EXERCISE: From the data underneath, reproduce exactly the stretch that begins at the line with "(s.updPos p f).printers = s.printers := rfl" and ends after the line with "(s.updPos p f).powered = s.powered := rfl".

[RECORDS — start]

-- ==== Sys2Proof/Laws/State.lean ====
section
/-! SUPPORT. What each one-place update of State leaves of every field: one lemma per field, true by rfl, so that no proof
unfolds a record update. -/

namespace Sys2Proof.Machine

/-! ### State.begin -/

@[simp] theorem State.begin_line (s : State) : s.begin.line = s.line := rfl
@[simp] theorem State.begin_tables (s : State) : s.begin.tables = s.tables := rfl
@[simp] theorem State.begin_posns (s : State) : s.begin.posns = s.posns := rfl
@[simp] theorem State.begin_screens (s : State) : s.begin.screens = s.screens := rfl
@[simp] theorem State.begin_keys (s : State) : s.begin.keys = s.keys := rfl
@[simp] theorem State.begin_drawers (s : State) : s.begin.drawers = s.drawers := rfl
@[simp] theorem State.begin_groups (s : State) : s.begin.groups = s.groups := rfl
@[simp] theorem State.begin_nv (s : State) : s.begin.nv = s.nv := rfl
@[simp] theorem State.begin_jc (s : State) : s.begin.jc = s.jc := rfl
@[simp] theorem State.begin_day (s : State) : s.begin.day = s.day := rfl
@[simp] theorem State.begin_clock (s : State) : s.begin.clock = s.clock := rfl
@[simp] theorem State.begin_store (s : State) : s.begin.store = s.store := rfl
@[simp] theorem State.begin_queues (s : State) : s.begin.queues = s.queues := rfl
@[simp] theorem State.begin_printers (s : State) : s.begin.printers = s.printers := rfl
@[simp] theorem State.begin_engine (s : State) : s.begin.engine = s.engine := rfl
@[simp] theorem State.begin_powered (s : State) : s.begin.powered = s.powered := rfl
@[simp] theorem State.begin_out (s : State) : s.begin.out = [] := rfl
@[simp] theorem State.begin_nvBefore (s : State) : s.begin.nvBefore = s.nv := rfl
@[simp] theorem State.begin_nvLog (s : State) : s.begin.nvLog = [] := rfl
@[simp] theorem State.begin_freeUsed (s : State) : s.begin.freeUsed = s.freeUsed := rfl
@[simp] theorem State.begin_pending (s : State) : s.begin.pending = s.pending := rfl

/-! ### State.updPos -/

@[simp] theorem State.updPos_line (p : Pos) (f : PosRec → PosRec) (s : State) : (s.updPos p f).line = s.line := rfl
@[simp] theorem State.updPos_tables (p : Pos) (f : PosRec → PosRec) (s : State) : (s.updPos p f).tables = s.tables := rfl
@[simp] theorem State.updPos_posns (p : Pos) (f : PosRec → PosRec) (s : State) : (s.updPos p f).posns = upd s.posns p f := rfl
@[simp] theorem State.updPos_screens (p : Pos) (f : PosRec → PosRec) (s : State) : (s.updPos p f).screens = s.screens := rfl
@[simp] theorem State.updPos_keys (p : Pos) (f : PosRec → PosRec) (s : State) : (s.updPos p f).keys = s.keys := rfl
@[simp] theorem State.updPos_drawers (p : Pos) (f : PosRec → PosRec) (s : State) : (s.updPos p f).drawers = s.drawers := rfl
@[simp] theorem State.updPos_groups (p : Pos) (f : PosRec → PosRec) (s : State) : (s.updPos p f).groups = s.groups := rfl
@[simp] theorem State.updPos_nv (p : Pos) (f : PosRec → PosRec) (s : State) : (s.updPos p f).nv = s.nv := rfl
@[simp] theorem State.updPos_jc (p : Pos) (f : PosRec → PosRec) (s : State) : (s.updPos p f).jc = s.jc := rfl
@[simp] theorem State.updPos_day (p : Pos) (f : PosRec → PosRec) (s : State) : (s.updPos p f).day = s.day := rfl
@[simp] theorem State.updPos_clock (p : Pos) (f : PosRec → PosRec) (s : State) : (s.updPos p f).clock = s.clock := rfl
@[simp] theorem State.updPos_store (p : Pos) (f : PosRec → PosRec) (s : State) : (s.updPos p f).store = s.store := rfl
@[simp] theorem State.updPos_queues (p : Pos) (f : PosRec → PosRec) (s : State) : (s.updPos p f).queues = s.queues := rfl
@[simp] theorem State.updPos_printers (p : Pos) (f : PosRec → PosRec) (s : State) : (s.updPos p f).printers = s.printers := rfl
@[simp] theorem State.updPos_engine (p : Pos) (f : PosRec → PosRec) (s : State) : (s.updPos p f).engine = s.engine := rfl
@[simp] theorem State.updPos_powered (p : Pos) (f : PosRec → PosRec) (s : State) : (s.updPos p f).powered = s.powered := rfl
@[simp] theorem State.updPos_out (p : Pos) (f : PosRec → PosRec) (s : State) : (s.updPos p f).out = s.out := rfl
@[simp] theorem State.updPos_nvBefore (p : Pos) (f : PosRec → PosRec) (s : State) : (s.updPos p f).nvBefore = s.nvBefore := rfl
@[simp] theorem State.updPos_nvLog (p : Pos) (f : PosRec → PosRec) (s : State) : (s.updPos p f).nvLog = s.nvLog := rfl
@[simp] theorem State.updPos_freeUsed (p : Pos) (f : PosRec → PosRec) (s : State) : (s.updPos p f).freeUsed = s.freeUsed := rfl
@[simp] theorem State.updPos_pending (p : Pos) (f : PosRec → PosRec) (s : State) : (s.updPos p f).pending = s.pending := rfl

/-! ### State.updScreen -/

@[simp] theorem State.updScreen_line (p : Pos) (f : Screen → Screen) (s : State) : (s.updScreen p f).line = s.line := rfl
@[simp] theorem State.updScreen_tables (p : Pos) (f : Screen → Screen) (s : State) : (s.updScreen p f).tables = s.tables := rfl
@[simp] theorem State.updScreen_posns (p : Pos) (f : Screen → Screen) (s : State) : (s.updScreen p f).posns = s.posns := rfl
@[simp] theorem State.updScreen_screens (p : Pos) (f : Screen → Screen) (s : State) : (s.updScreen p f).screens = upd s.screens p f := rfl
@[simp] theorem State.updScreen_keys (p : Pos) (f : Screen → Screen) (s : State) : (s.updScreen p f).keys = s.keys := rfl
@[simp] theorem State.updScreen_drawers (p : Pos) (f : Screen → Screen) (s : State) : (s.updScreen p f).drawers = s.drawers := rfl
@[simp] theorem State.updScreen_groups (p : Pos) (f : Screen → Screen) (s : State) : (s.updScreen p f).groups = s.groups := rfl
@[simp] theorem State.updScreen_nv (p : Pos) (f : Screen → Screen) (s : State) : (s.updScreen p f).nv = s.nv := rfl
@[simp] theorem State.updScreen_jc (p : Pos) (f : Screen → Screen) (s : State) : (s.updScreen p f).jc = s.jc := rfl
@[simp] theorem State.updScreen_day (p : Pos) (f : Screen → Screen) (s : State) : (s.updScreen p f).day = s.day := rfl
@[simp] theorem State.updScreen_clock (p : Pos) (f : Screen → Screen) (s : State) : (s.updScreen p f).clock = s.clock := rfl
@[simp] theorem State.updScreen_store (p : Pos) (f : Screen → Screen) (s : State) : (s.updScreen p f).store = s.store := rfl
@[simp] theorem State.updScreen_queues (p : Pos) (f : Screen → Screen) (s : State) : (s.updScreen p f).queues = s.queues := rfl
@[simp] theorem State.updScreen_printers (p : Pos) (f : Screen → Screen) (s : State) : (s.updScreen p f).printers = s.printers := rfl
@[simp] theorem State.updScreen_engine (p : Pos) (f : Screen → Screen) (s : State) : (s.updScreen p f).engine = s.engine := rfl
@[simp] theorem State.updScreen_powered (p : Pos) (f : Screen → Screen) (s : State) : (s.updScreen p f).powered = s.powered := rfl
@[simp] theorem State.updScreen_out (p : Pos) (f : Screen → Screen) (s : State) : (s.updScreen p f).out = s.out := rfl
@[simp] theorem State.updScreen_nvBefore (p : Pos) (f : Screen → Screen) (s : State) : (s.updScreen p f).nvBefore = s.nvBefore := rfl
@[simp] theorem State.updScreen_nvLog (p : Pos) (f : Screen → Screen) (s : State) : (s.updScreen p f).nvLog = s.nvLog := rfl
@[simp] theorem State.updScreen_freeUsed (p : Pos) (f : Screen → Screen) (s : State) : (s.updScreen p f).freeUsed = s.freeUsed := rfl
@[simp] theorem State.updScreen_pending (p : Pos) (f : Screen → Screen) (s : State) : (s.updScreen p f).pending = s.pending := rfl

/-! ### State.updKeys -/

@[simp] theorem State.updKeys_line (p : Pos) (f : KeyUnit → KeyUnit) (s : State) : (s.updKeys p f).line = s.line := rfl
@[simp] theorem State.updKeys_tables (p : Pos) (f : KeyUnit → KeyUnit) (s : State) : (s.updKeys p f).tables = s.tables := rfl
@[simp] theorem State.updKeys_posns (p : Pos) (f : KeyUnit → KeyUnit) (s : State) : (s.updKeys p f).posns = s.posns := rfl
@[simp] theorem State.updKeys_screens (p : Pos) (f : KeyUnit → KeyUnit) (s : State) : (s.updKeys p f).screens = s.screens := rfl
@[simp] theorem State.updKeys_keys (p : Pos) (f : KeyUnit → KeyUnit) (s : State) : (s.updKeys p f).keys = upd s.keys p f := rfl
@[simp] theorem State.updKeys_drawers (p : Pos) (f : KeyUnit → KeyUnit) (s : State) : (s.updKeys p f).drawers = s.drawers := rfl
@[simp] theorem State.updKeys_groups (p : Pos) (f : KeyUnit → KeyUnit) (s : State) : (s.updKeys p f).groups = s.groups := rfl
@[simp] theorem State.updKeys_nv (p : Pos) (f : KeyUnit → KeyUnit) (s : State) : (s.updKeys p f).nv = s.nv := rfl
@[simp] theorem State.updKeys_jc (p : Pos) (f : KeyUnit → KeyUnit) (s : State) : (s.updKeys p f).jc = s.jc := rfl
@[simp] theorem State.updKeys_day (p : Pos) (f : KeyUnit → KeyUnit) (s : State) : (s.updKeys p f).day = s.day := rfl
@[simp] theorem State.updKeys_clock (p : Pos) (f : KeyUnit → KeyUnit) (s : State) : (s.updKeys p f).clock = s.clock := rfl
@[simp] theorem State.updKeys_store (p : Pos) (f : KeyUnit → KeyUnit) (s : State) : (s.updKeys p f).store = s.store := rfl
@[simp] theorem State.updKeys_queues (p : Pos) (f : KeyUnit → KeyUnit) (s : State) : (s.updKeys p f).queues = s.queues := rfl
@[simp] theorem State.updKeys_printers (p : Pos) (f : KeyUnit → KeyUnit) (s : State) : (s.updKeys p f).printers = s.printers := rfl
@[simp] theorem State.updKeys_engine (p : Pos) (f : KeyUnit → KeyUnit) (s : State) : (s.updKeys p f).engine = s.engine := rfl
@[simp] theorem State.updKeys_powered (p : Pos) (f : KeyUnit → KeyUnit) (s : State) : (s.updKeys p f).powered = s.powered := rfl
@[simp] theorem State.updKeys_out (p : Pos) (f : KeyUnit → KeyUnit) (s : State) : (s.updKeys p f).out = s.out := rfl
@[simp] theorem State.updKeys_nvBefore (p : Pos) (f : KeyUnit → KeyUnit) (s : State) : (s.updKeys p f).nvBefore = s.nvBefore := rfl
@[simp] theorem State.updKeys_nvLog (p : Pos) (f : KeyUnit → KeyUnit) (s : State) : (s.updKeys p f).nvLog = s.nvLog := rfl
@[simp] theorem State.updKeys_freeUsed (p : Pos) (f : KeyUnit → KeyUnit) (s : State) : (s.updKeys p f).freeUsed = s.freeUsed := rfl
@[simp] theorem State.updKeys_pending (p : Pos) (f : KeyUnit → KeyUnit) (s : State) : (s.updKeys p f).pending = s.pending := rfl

[RECORDS — finish]

REPLY:
@[simp] theorem State.updPos_printers (p : Pos) (f : PosRec → PosRec) (s : State) : (s.updPos p f).printers = s.printers := rfl
@[simp] theorem State.updPos_engine (p : Pos) (f : PosRec → PosRec) (s : State) : (s.updPos p f).engine = s.engine := rfl
@[simp] theorem State.updPos_powered (p : Pos) (f : PosRec → PosRec) (s : State) : (s.updPos p f).powered = s.powered := rfl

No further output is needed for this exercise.